* [Supplied data]

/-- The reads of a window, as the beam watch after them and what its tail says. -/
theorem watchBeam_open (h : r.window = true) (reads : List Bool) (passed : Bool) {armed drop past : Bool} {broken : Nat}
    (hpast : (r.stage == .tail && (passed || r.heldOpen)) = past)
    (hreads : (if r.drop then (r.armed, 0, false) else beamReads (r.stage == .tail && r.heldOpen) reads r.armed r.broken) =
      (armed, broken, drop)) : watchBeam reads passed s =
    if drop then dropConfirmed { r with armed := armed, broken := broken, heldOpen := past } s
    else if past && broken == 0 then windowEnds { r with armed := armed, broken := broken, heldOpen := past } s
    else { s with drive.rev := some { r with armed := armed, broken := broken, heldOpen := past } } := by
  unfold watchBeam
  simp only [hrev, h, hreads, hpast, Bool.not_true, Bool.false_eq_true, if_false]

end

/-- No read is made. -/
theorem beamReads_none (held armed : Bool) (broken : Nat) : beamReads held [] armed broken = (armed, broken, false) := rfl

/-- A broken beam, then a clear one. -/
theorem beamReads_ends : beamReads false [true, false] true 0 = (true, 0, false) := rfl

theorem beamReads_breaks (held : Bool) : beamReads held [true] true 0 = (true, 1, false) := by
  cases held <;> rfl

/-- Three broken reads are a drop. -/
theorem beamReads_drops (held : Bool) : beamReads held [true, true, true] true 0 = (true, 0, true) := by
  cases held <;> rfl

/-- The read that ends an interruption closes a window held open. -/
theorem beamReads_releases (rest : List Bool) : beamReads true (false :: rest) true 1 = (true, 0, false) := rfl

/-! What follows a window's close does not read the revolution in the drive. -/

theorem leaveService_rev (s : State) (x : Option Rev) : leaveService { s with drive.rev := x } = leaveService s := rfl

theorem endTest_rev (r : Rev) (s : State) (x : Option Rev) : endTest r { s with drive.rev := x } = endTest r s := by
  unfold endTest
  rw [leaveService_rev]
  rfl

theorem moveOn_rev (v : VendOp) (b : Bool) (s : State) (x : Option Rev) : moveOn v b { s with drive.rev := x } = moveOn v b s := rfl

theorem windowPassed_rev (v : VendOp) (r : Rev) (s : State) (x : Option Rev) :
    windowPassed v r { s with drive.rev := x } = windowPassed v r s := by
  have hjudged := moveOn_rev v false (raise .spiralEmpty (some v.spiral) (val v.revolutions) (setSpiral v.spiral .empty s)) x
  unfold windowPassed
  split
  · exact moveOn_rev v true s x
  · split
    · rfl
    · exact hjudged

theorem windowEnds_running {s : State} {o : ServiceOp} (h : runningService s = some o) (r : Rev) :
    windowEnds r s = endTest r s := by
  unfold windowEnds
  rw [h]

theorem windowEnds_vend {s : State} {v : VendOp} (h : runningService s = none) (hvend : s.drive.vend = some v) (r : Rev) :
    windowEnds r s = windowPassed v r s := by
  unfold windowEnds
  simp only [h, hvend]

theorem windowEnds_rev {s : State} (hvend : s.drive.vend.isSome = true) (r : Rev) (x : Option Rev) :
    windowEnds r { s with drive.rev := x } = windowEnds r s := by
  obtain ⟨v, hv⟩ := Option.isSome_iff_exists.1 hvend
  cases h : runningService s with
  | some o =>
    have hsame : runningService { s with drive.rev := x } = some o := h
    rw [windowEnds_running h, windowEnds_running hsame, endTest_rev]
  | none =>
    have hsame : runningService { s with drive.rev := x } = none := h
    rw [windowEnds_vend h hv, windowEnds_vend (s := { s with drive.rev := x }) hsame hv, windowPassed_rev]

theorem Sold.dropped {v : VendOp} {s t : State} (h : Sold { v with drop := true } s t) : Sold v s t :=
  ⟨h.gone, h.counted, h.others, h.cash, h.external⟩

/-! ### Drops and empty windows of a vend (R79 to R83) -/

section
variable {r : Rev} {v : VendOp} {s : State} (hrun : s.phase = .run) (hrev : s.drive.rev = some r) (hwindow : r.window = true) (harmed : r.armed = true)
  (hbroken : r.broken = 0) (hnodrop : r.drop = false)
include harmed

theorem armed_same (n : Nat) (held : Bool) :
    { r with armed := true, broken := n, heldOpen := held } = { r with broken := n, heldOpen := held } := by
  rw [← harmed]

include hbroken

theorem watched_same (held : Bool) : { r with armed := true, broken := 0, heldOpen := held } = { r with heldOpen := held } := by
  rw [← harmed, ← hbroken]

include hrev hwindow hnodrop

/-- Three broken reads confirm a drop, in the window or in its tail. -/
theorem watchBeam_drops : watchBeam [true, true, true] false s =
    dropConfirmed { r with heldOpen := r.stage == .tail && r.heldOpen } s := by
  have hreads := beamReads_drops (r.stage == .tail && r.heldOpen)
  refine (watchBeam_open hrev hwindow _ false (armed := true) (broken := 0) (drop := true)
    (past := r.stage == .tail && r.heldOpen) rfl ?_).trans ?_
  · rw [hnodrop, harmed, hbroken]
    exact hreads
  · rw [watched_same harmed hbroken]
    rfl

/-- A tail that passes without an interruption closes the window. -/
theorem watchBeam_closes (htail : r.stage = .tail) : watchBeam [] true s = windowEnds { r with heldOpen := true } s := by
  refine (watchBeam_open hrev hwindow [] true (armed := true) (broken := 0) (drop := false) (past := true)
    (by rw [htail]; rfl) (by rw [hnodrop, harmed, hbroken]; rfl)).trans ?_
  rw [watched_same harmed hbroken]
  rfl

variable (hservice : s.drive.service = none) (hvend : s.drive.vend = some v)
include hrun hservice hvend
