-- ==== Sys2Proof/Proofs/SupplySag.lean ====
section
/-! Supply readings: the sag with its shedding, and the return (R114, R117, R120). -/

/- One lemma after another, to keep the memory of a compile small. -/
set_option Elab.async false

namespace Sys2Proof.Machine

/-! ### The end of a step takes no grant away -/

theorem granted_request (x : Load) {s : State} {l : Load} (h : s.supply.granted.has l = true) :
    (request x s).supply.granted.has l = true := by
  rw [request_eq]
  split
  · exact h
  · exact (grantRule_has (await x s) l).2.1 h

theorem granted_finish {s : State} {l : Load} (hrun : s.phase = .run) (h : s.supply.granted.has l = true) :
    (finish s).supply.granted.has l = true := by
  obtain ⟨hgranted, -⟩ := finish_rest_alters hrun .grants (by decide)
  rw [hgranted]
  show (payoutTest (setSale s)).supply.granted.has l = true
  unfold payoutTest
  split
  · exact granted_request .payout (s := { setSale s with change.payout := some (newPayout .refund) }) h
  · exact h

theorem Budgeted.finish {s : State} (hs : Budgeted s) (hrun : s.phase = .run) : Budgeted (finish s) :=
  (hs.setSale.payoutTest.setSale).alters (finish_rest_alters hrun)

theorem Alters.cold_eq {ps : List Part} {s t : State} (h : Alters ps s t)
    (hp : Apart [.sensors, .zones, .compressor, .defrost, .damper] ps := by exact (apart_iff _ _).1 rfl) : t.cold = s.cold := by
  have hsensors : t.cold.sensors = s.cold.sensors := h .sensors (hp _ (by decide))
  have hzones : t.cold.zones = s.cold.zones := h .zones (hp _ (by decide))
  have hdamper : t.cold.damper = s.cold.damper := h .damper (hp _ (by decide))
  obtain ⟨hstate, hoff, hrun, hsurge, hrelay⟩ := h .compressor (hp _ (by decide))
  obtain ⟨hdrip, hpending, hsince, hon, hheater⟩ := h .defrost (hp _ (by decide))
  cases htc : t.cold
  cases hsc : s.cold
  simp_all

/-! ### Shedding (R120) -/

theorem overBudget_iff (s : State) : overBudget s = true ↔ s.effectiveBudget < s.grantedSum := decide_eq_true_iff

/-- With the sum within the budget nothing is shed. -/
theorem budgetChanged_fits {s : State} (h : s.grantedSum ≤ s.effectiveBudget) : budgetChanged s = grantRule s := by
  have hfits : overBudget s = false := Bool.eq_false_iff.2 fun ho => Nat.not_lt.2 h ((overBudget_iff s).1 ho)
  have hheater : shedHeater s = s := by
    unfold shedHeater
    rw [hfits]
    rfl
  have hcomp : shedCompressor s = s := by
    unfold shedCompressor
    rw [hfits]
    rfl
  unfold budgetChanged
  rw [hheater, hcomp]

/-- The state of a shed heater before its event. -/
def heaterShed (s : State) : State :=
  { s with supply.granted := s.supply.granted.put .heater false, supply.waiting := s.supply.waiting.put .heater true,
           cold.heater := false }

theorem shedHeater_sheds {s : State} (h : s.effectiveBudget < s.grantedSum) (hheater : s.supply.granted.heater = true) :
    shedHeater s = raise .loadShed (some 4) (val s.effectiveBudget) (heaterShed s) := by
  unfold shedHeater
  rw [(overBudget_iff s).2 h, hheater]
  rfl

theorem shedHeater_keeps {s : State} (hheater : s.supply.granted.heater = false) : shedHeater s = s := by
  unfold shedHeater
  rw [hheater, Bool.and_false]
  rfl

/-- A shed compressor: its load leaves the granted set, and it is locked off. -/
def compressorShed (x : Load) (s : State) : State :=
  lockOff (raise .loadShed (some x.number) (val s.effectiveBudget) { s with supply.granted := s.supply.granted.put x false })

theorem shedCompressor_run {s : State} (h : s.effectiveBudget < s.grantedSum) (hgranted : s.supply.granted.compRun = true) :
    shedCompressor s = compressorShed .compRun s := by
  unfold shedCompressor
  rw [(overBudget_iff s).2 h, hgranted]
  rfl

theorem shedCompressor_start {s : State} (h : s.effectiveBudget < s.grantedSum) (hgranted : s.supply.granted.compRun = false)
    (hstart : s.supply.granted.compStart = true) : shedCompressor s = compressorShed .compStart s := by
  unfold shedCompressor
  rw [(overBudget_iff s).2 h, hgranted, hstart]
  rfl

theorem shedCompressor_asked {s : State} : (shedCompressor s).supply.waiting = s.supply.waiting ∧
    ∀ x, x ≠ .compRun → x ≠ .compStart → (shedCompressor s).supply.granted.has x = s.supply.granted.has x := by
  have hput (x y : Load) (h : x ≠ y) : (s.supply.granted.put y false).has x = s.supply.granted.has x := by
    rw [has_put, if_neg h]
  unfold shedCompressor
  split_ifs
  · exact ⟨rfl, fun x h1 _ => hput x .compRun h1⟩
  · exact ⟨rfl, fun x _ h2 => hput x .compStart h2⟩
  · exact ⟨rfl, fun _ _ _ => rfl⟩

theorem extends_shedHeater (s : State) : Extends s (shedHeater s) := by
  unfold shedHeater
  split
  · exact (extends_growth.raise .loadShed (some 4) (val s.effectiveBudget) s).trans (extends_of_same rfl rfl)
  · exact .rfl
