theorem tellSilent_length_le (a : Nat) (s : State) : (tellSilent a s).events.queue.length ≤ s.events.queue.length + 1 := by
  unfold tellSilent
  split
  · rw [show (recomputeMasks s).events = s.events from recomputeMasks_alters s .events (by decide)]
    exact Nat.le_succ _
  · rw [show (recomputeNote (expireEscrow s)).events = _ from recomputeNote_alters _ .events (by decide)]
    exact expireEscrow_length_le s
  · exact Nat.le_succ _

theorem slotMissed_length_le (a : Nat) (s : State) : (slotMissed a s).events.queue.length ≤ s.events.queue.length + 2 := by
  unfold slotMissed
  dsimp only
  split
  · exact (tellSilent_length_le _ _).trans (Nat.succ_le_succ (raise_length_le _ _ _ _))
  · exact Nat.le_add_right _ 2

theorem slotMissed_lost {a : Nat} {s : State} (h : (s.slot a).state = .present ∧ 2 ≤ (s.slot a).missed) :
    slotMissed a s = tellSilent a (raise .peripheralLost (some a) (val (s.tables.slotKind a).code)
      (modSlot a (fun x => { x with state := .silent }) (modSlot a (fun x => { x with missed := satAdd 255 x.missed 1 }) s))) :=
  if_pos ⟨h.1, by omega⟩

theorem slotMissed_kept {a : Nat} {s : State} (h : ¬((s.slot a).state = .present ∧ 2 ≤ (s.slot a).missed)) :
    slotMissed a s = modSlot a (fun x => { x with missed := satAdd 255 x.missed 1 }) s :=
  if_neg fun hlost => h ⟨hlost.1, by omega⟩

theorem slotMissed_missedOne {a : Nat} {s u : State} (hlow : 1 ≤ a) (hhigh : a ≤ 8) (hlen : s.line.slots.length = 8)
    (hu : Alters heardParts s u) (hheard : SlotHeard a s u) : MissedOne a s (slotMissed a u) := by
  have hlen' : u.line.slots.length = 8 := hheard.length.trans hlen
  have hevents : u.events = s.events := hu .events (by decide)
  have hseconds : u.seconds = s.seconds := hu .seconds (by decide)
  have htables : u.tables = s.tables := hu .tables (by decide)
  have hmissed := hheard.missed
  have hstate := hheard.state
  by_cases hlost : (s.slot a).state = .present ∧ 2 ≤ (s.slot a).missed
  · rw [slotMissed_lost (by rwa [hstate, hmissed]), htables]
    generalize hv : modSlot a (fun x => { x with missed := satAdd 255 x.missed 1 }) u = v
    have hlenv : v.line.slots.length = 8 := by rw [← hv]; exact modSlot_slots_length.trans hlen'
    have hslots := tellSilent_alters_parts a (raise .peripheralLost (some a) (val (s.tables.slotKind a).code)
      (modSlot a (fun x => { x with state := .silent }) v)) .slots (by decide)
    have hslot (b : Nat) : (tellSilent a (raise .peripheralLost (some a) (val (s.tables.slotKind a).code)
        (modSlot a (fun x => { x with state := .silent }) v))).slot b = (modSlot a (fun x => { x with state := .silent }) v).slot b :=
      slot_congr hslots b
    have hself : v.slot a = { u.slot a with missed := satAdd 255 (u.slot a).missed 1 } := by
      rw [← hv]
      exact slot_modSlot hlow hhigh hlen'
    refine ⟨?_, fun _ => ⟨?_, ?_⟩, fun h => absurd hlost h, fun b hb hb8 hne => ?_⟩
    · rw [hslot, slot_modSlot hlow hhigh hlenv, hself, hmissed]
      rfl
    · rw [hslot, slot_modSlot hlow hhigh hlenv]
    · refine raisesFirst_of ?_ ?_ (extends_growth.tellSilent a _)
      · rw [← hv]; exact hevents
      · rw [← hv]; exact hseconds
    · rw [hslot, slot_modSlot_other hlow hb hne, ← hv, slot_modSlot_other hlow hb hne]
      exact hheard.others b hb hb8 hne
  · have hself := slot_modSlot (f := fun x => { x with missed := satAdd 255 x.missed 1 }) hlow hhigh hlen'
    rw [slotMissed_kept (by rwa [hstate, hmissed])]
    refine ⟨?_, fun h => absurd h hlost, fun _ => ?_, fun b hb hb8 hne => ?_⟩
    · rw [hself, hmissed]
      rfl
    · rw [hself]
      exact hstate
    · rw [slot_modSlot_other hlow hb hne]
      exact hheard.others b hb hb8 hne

* [Directions]
Repeat the entries above exactly, beginning at their first line and ending with the line that contains "theorem leaveService_rev (s", with nothing added.

* [Solution to the problem]
/-- The reads of a window, as the beam watch after them and what its tail says. -/
theorem watchBeam_open (h : r.window = true) (reads : List Bool) (passed : Bool) {armed drop past : Bool} {broken : Nat}
    (hpast : (r.stage == .tail && (passed || r.heldOpen)) = past)
    (hreads : (if r.drop then (r.armed, 0, false) else beamReads (r.stage == .tail && r.heldOpen) reads r.armed r.broken) =
      (armed, broken, drop)) : watchBeam reads passed s =
    if drop then dropConfirmed { r with armed := armed, broken := broken, heldOpen := past } s
    else if past && broken == 0 then windowEnds { r with armed := armed, broken := broken, heldOpen := past } s
    else { s with drive.rev := some { r with armed := armed, broken := broken, heldOpen := past } } := by
  unfold watchBeam
  simp only [hrev, h, hreads, hpast, Bool.not_true, Bool.false_eq_true, if_false]

end

/-- No read is made. -/
theorem beamReads_none (held armed : Bool) (broken : Nat) : beamReads held [] armed broken = (armed, broken, false) := rfl

/-- A broken beam, then a clear one. -/
theorem beamReads_ends : beamReads false [true, false] true 0 = (true, 0, false) := rfl

theorem beamReads_breaks (held : Bool) : beamReads held [true] true 0 = (true, 1, false) := by
  cases held <;> rfl

/-- Three broken reads are a drop. -/
theorem beamReads_drops (held : Bool) : beamReads held [true, true, true] true 0 = (true, 0, true) := by
  cases held <;> rfl

/-- The read that ends an interruption closes a window held open. -/
theorem beamReads_releases (rest : List Bool) : beamReads true (false :: rest) true 1 = (true, 0, false) := rfl

/-! What follows a window's close does not read the revolution in the drive. -/

theorem leaveService_rev (s : State) (x : Option Rev) : leaveService { s with drive.rev := x } = leaveService s := rfl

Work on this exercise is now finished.